WORK REQUEST —
Look below for the line containing "atomic (R347). -/"; from there, print each line exactly up to and including the line containing "(u.types.contains f.type.toNat && (u.rnd || f.rnd == 0) && u.px", and stop.

Data records
BEGIN
/-- R265: the class of a field's code, from the operand kind and the field's S flag. -/
def opnd (o : Opnd) (code : BitVec 8) (flag : Bool) : Named :=
  let n := code.toNat
  match o with
  | .no => if n = 0 && !flag then Named.none else Named.bad
  | .vs w => if flag then Named.ofS n w else Named.ofV n w
  | .v w => if flag then Named.bad else Named.ofV n w
  | .s w => if flag then Named.ofS n w else Named.bad
  | .v4 => { Named.none with ok := !flag && n % 4 == 0, vr := [n, n + 1, n + 2, n + 3] }
  | .v8 => { Named.none with ok := !flag && n % 8 == 0, vr := [n + 7] }
  | .v16 => { Named.none with ok := !flag, vr := [n + 15] }
  | .v3 => { Named.none with ok := !flag, vr := [n + 2] }
  | .p => { Named.none with ok := !flag && decide (n < 12), pr := [n] }
  | .pin => { Named.none with ok := !flag && decide (n < 8) }
  | .t => { Named.none with ok := !flag && decide (n < 8), tr := [n] }

def Opnd.isReg : Opnd → Bool
  | .vs _ => true
  | .v _ => true
  | .s _ => true
  | _ => false

/-- A shape from its parts: `dst` is what the instruction writes, `src` what it reads. -/
def mkShape (g : Guard) (cls : Nat) (feats : List Nat) (ok : Bool) (dst src : List Named) : Shape :=
  let all := dst ++ src
  { guard := g, cls := cls, xfer := false, slot0 := false, gw := false, sup := false, feats := feats,
    ok := ok && all.all (·.ok), vr := all.flatMap (·.vr), sr := all.flatMap (·.sr), tr := all.flatMap (·.tr), ar := [],
    even := all.flatMap (·.even), wS := dst.any (fun n => !n.sr.isEmpty), dv := dst.flatMap (·.vr),
    ds := dst.flatMap (·.sr), dp := dst.flatMap (·.pr) }

/-- Registers of a value of an integer-set type (R283). -/
def iw (t : BitVec 4) : Nat := if t.toNat = 2 ∨ t.toNat = 3 then 2 else 1
/-- Registers of a value of a float-set type (R300). -/
def fw (t : BitVec 4) : Nat := if t.toNat = 1 then 2 else 1
/-- Registers of a value of a conversion-set type (R299). -/
def cw (t : Nat) : Nat := if t = 1 ∨ t = 10 ∨ t = 11 then 2 else 1
/-- narrow4 for .i4 and .n4 of the integer set (R51, R267). -/
def n4i (t : BitVec 4) : List Nat := if t.toNat = 8 ∨ t.toNat = 9 then [2] else []
/-- narrow4 for .f4 and .i4 of the conversion set (R267). -/
def n4c (t : Nat) : List Nat := if t = 6 ∨ t = 7 then [2] else []

/-- How an RRR opcode uses its fields (R258, R269 row 5). `func` judges FUNC without the RSR bit when `rsr` admits it. -/
structure RUse where
  cls : Nat := 0
  feats : List Nat := []
  d : Opnd := .no
  a : Opnd := .no
  b : Opnd := .no
  c : Opnd := .no
  types : List Nat := [0]
  rnd : Bool := false
  sat : Bool := false
  rsr : Bool := false
  func : Bool := true
  dsrc : Bool := false
  deriving DecidableEq, Repr

/-- SD is admitted only when every register source is an S register (R258). -/
def sdOk (f : RRR) (u : RUse) : Bool :=
  !f.sd || ((!u.a.isReg || f.sa) && (!u.b.isReg || f.sb) && (!u.c.isReg || f.sc))

/-- RSR is FUNC bit 4 where an entry admits it, with RND 0 (R258, R301). -/
def rsrBit (f : RRR) : Bool := f.func.getLsbD 4

def rrr (f : RRR) (u : RUse) : Shape :=
  let dst := opnd u.d f.d f.sd
  mkShape f.g u.cls (u.feats ++ (if u.rsr && rsrBit f then [7] else []))
    (u.types.contains f.type.toNat && (u.rnd || f.rnd == 0) && (u.sat || !f.sat) && u.func && sdOk f u &&
      (!(u.rsr && rsrBit f) || f.rnd == 0))
    [dst] [opnd u.a f.a f.sa, opnd u.b f.b f.sb, opnd u.c f.c f.sc]

def func0 (f : RRR) : Bool := f.func == 0
/-- FUNC bits 3:0 zero, bit 4 being RSR. -/
def func4 (f : RRR) : Bool := f.func.toNat % 16 == 0
def allInt : List Nat := [0, 1, 2, 3, 4, 5, 6, 7, 8, 9]
def word4 : List Nat := [0, 1, 2, 3]
def signedInt : List Nat := [0, 2, 4, 6, 8]

/-- The two-source integer members of R284. -/
def int2 (f : RRR) (types : List Nat) (sat : Bool) : Shape :=
  let w := iw f.type
  rrr f { feats := n4i f.type, d := .vs w, a := .vs w, b := .vs w, types := types, sat := sat }
/-- The one-source integer members of R284. -/
def int1 (f : RRR) (types : List Nat) (sat : Bool) : Shape :=
  let w := iw f.type
  rrr f { feats := n4i f.type, d := .vs w, a := .vs w, types := types, sat := sat }
/-- Group 0x4 with two sources (R302). -/
def flt2 (f : RRR) (rnd rsr sat : Bool) : Shape :=
  let w := fw f.type
  rrr f { d := .vs w, a := .vs w, b := .vs w, types := word4, rnd := rnd, rsr := rsr, sat := sat,
          func := if rsr then func4 f else func0 f }
/-- Group 0x4 with one source (R302). -/
def flt1 (f : RRR) (types : List Nat) (rnd sat : Bool) : Shape :=
  let w := fw f.type
  rrr f { d := .vs w, a := .vs w, types := types, rnd := rnd, sat := sat, func := func0 f }
/-- An instruction of the strhash group (R295 to R297). -/
def str (f : RRR) (types : List Nat) (w : Nat) (b c : Opnd) : Shape :=
  rrr f { feats := [4], d := .vs w, a := .vs w, b := b, c := c, types := types, func := func0 f }

/-- Elements of a packed conversion-set type, 0 for a type PACK does not admit (R314). -/
def packCount (t : Nat) : Nat :=
  match t with
  | 2 | 3 | 12 | 13 => 2
  | 4 | 5 | 14 | 15 => 4
  | 6 | 7 => 8
  | _ => 0

def isFloatC (t : Nat) : Bool := decide (t ≤ 6)

/-- CVT (R312). -/
def cvtShape (f : RRR) : Shape :=
  let s := f.func.toNat % 16
  let d := f.type.toNat
  let fl := isFloatC s || isFloatC d
  rrr f { feats := n4c s ++ n4c d, d := .vs (cw d), a := .vs (cw s), types := List.range 16, rnd := fl, rsr := fl,
          sat := !(isFloatC s && !isFloatC d), func := fl || !rsrBit f }

/-- PACK and UNPACK (R314, R315). -/
def packShape (f : RRR) (rsr sat : Bool) : Shape :=
  let t := f.type.toNat
  let k := f.func.toNat % 16
  rrr f { feats := n4c t, d := .vs 1, a := .vs 1, b := .vs 1, types := [2, 3, 4, 5, 6, 7, 12, 13, 14, 15], rnd := true,
          rsr := rsr, sat := sat, func := decide (k < packCount t) && (rsr || !rsrBit f) }

def rri (f : RRI) (s : Bool) (readsA lim : Bool) : Shape :=
  let o := if s then Opnd.s 1 else Opnd.v 1
  mkShape f.g 0 [] lim [opnd o f.d s] [if readsA then opnd o f.a s else opnd .no f.a false]

/-- The data operand of a MEM access of SIZE code `z` (R341). -/
def memData (z : Nat) : Opnd := if z = 4 then .v4 else if z = 3 then .v 2 else .v 1

def memOk (f : MEM) (sizes ords : List Nat) : Bool :=
  sizes.contains f.size.toNat && ords.contains f.ord.toNat && decide (f.scope.toNat < 6)

/-- A MEM instruction (R341, R347); `s` is the uniform-base form. -/
def memShape (f : MEM) (s : Bool) (sizes ords : List Nat) (d b : Opnd) (dS : Bool) : Shape :=
  mkShape f.g 1 [] (memOk f sizes ords) [opnd d f.d dS]
    [opnd (if s then .s 2 else .v 2) f.a s, opnd b f.b false]

/-- An atomic (R347). -/
def atomShape (f : MEM) (sizes : List Nat) : Shape :=
  memShape f false sizes [0, 1, 2, 3] (memData f.size.toNat) (memData f.size.toNat) false

structure XUse where
  d : Opnd := .no
  a : Opnd := .no
  b : Opnd := .no
  types : List Nat := [0]
  rnd : Bool := false
  px : Bool
  fn : Bool
  deriving DecidableEq, Repr

def pxOpt (p : BitVec 4) : Bool := decide (p.toNat < 12) || p == 15
def pxReq (p : BitVec 4) : Bool := decide (p.toNat < 12)
def pxList (p : BitVec 4) : List Nat := if p.toNat < 12 then [p.toNat] else []

/-- A cross-lane instruction (R261, R320, R321). -/
def xl (f : XL) (feats : List Nat) (u : XUse) (wP : Bool) : Shape :=
  let sh := mkShape f.g 2 feats
    (u.types.contains f.type.toNat && (u.rnd || f.rnd == 0) && u.px && u.fn && f.rsv == 0)
    [opnd u.d f.d f.sd] [opnd u.a f.a f.sa, opnd u.b f.b f.sb]
  { sh with slot0 := f.gw, gw := f.gw, dp := if wP then pxList f.px else [] }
END
ANSWER SPACE —
/-- An atomic (R347). -/
def atomShape (f : MEM) (sizes : List Nat) : Shape :=
  memShape f false sizes [0, 1, 2, 3] (memData f.size.toNat) (memData f.size.toNat) false

structure XUse where
  d : Opnd := .no
  a : Opnd := .no
  b : Opnd := .no
  types : List Nat := [0]
  rnd : Bool := false
  px : Bool
  fn : Bool
  deriving DecidableEq, Repr

def pxOpt (p : BitVec 4) : Bool := decide (p.toNat < 12) || p == 15
def pxReq (p : BitVec 4) : Bool := decide (p.toNat < 12)
def pxList (p : BitVec 4) : List Nat := if p.toNat < 12 then [p.toNat] else []

/-- A cross-lane instruction (R261, R320, R321). -/
def xl (f : XL) (feats : List Nat) (u : XUse) (wP : Bool) : Shape :=
  let sh := mkShape f.g 2 feats
    (u.types.contains f.type.toNat && (u.rnd || f.rnd == 0) && u.px && u.fn && f.rsv == 0)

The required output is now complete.